> Required action
Nothing beyond the line containing "n ≤ 2147483647 →" should be printed; print each line exactly from the first line of the listing below through it.

Task data below:

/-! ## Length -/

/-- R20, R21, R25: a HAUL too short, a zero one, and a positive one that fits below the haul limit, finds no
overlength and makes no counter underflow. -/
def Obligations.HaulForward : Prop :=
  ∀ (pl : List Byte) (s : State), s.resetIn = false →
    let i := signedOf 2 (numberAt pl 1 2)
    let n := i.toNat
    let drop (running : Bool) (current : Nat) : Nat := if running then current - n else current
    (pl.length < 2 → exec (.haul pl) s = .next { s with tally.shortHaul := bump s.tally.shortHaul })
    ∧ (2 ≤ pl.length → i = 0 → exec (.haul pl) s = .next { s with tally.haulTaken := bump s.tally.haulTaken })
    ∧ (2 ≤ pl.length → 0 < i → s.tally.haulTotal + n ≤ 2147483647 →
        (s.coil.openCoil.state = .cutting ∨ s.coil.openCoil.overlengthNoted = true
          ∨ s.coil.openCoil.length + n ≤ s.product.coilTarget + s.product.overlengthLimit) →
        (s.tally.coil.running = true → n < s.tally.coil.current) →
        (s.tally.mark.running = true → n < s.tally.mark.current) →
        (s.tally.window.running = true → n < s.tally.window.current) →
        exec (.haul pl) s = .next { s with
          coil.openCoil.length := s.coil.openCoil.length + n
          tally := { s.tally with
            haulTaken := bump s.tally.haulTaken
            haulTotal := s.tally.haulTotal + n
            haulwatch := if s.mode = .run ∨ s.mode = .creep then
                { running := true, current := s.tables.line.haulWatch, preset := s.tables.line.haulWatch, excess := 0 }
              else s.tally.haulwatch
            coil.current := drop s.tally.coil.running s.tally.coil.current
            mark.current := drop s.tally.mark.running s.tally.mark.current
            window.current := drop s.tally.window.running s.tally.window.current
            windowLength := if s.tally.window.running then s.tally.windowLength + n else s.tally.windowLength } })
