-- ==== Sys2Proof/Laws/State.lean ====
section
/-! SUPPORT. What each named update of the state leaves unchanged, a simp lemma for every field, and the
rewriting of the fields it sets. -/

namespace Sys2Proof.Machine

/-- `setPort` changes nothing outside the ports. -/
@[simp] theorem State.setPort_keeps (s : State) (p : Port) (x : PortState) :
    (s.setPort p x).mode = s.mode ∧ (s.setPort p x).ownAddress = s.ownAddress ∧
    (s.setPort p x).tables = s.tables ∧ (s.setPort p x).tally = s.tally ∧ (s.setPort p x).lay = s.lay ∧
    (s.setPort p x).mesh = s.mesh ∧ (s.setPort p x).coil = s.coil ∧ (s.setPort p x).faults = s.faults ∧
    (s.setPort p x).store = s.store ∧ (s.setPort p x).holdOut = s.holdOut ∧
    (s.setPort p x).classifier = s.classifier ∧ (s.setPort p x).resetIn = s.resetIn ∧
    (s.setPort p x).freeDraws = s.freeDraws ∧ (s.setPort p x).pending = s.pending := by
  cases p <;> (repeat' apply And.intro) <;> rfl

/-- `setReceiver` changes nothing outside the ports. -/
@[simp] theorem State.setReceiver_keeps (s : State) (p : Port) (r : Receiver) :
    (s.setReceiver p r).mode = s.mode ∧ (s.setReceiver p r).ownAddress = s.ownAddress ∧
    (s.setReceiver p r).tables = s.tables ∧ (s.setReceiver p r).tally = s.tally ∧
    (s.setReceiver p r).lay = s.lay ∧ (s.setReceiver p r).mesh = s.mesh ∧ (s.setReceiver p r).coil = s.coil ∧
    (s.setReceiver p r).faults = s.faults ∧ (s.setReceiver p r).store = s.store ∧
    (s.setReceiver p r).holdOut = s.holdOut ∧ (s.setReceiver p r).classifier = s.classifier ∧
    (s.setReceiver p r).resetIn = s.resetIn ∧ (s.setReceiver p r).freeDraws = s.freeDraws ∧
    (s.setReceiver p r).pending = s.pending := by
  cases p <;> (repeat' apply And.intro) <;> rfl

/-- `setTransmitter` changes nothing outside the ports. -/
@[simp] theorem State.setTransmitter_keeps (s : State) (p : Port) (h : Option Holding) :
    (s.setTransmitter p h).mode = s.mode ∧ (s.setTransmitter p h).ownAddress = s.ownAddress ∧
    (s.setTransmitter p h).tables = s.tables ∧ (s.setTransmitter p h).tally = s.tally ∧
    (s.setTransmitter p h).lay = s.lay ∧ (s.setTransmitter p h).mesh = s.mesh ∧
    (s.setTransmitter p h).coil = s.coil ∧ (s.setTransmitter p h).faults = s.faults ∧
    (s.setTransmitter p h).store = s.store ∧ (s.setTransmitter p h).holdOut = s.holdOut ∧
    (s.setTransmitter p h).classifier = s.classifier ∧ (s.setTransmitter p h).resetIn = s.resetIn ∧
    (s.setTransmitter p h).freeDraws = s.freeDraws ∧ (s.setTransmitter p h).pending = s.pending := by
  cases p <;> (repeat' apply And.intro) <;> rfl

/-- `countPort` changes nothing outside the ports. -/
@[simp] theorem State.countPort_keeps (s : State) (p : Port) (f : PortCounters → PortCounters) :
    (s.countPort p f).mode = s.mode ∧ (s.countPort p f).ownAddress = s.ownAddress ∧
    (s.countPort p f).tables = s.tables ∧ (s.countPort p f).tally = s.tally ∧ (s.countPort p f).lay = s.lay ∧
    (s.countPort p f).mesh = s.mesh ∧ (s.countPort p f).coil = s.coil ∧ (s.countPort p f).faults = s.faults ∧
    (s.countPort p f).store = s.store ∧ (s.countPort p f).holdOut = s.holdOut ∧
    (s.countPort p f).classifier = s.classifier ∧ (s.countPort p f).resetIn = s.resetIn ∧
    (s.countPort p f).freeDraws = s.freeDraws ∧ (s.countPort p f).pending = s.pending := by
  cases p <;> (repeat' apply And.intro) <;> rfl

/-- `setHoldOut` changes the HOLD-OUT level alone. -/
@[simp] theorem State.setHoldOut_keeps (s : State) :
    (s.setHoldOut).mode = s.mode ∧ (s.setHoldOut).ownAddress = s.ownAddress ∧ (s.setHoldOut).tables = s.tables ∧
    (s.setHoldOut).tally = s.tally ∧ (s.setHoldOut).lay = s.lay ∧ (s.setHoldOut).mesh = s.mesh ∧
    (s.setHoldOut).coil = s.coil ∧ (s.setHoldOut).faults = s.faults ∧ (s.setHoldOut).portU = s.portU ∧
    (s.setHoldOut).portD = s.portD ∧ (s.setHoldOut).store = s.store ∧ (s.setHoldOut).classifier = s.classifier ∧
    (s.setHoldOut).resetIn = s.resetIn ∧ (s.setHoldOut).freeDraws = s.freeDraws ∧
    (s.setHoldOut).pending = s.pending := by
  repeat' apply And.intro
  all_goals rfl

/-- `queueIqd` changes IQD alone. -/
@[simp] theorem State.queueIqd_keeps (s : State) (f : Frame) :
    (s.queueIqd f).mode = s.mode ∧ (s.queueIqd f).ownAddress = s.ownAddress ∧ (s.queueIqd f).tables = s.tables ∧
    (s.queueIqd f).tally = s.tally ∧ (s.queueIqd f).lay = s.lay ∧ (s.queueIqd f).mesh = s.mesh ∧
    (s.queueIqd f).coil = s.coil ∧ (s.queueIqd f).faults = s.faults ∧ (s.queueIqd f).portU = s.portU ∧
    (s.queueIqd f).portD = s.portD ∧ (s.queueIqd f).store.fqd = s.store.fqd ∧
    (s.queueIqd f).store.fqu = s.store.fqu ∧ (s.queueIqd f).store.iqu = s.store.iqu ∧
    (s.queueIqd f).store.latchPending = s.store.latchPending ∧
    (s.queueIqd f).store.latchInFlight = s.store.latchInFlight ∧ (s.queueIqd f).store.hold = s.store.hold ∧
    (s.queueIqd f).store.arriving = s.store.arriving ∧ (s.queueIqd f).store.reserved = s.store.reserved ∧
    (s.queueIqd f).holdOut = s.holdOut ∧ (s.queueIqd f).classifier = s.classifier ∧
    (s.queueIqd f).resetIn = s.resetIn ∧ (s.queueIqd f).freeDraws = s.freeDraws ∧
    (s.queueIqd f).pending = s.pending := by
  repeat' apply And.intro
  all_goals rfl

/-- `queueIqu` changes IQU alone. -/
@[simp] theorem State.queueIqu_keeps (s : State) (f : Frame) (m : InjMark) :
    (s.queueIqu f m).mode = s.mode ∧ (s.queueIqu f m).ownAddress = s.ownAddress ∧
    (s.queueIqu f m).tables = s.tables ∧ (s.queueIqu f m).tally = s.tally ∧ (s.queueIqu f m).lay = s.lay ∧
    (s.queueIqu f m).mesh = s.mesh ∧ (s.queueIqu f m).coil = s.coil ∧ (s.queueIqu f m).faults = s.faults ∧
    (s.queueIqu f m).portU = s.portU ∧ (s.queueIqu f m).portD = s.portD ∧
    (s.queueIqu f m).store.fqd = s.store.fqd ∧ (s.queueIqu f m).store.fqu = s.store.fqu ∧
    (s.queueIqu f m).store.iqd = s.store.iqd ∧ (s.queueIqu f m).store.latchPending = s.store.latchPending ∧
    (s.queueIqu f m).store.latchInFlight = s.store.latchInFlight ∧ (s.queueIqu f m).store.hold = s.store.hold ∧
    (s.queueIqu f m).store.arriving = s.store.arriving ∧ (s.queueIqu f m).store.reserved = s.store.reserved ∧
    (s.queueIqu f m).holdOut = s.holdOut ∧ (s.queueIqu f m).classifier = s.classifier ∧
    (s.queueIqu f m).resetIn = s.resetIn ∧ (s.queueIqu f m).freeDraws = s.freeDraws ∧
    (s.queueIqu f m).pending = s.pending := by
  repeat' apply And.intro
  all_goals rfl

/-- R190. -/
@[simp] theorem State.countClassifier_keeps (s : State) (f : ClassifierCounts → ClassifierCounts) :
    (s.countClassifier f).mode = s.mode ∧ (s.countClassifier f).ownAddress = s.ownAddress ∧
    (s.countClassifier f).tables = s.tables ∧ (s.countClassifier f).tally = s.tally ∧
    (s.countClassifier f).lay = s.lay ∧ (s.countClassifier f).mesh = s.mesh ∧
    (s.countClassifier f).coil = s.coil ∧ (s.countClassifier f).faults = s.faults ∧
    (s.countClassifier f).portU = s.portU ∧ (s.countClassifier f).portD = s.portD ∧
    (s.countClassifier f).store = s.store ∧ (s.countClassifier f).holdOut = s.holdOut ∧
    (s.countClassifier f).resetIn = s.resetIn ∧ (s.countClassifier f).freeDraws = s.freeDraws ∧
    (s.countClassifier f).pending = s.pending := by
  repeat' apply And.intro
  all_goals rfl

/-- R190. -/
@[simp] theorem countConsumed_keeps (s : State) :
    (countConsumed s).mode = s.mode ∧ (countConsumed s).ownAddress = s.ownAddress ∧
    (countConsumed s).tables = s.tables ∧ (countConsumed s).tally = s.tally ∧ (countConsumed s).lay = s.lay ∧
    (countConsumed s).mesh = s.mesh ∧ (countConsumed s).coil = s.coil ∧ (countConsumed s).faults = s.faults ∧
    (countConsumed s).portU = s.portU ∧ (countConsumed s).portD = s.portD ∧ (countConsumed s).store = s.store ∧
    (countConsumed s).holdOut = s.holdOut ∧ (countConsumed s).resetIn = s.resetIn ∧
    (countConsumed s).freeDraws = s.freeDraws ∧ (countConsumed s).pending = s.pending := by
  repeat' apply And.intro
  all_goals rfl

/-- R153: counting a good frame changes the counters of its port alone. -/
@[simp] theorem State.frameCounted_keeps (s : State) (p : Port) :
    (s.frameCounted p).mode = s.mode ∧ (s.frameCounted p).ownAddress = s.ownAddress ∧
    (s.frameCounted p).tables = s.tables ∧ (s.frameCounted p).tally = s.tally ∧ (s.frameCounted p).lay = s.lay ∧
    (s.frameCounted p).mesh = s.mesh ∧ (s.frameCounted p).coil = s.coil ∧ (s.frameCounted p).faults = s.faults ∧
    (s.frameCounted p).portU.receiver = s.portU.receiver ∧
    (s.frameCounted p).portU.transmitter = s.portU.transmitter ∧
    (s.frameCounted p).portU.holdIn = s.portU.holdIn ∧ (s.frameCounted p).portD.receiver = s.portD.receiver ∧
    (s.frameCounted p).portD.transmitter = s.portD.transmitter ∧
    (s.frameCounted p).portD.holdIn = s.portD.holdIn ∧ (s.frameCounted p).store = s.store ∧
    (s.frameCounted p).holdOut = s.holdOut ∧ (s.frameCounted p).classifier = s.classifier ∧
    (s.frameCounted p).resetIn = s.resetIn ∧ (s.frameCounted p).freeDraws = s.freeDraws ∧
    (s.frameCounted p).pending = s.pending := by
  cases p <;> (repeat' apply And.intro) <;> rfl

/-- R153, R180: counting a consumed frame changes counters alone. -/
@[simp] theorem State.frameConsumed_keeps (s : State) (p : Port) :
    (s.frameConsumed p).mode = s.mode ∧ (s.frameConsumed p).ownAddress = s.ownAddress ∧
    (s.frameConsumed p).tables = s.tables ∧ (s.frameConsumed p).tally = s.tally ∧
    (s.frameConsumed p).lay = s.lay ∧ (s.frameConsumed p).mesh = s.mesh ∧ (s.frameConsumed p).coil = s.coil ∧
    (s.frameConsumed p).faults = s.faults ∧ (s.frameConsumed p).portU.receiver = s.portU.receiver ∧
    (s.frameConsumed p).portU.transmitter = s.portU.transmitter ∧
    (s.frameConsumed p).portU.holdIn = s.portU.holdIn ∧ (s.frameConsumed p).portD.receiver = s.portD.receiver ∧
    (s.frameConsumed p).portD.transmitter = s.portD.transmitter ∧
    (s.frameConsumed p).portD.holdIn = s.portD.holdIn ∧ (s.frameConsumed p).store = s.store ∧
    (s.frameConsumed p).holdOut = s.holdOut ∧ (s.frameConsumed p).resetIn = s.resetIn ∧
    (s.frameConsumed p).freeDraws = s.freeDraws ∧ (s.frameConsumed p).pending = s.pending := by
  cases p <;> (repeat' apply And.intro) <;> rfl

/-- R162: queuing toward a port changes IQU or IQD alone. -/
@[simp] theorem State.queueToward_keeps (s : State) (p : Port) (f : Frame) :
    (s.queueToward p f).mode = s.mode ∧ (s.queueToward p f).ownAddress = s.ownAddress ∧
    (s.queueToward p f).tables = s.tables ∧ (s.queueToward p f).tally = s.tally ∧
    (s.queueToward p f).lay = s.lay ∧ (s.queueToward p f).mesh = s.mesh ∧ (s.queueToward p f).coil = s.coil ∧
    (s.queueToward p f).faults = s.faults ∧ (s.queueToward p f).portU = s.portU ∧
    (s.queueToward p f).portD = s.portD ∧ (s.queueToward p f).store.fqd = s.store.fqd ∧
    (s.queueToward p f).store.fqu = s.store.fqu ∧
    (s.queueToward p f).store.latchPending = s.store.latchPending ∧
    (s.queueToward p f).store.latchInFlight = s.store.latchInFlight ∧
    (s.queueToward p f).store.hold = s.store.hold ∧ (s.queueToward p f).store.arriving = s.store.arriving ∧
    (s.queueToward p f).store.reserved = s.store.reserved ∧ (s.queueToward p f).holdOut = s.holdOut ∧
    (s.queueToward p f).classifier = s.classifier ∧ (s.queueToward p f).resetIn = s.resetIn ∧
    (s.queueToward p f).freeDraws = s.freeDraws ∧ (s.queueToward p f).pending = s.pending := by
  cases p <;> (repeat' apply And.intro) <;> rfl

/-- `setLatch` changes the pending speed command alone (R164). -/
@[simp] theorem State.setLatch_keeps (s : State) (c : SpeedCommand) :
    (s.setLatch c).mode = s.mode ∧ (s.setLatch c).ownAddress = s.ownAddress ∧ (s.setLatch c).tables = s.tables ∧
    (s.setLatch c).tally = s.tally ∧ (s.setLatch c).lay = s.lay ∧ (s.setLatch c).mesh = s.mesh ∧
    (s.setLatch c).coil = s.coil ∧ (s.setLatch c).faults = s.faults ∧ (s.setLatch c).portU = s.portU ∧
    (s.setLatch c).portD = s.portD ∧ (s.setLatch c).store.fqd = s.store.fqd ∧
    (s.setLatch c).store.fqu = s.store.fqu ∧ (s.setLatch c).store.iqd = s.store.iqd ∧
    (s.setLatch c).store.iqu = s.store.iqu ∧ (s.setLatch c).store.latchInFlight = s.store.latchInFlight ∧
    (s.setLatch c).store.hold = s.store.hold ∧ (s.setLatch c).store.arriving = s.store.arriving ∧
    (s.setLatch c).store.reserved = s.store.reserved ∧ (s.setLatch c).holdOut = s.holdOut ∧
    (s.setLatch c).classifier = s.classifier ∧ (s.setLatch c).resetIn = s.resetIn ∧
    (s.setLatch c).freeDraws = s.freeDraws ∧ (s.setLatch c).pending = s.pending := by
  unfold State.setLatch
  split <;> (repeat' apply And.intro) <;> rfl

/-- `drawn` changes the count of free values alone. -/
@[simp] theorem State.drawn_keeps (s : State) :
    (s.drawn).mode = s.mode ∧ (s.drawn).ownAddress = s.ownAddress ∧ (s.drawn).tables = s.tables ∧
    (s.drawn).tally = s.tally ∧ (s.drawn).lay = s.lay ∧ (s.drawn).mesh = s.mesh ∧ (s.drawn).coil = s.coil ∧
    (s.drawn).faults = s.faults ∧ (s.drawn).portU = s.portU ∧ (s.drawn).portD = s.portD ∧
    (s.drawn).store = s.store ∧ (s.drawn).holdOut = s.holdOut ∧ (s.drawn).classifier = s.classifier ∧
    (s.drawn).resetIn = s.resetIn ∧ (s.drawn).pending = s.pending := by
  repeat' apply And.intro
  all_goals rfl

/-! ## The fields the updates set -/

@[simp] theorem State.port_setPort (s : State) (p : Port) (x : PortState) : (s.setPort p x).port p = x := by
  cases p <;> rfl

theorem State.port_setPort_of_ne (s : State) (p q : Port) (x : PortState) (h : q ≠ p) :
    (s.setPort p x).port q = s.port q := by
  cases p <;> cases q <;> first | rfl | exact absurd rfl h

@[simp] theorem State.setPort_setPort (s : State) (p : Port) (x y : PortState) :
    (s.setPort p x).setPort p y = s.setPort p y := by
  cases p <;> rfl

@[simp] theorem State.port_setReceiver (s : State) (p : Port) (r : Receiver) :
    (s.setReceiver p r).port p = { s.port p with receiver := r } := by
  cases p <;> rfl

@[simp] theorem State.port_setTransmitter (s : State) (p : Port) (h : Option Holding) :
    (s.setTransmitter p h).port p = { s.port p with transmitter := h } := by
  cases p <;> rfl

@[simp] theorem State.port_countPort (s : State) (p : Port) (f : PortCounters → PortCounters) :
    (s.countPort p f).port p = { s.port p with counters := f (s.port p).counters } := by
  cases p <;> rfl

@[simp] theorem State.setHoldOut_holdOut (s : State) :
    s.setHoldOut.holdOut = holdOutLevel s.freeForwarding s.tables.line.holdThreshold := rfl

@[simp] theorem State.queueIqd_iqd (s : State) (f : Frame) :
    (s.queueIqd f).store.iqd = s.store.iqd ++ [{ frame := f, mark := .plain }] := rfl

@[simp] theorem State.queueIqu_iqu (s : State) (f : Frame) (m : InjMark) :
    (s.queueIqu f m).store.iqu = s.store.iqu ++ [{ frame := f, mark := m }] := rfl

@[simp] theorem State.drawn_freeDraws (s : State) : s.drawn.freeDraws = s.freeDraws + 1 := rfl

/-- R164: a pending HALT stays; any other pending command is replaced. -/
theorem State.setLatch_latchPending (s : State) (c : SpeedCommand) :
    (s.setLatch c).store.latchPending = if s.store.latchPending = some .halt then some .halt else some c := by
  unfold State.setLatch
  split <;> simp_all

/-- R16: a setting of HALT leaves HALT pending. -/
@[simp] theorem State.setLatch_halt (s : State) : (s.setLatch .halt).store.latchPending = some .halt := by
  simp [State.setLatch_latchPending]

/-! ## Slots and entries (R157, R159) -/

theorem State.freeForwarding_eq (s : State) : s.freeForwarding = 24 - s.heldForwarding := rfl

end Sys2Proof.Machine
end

End of Task data.

> Answer to this exercise
/-! ## Length -/

/-- R20, R21, R25: a HAUL too short, a zero one, and a positive one that fits below the haul limit, finds no
overlength and makes no counter underflow. -/
def Obligations.HaulForward : Prop :=
  ∀ (pl : List Byte) (s : State), s.resetIn = false →
    let i := signedOf 2 (numberAt pl 1 2)
    let n := i.toNat
    let drop (running : Bool) (current : Nat) : Nat := if running then current - n else current
    (pl.length < 2 → exec (.haul pl) s = .next { s with tally.shortHaul := bump s.tally.shortHaul })
    ∧ (2 ≤ pl.length → i = 0 → exec (.haul pl) s = .next { s with tally.haulTaken := bump s.tally.haulTaken })
    ∧ (2 ≤ pl.length → 0 < i → s.tally.haulTotal + n ≤ 2147483647 →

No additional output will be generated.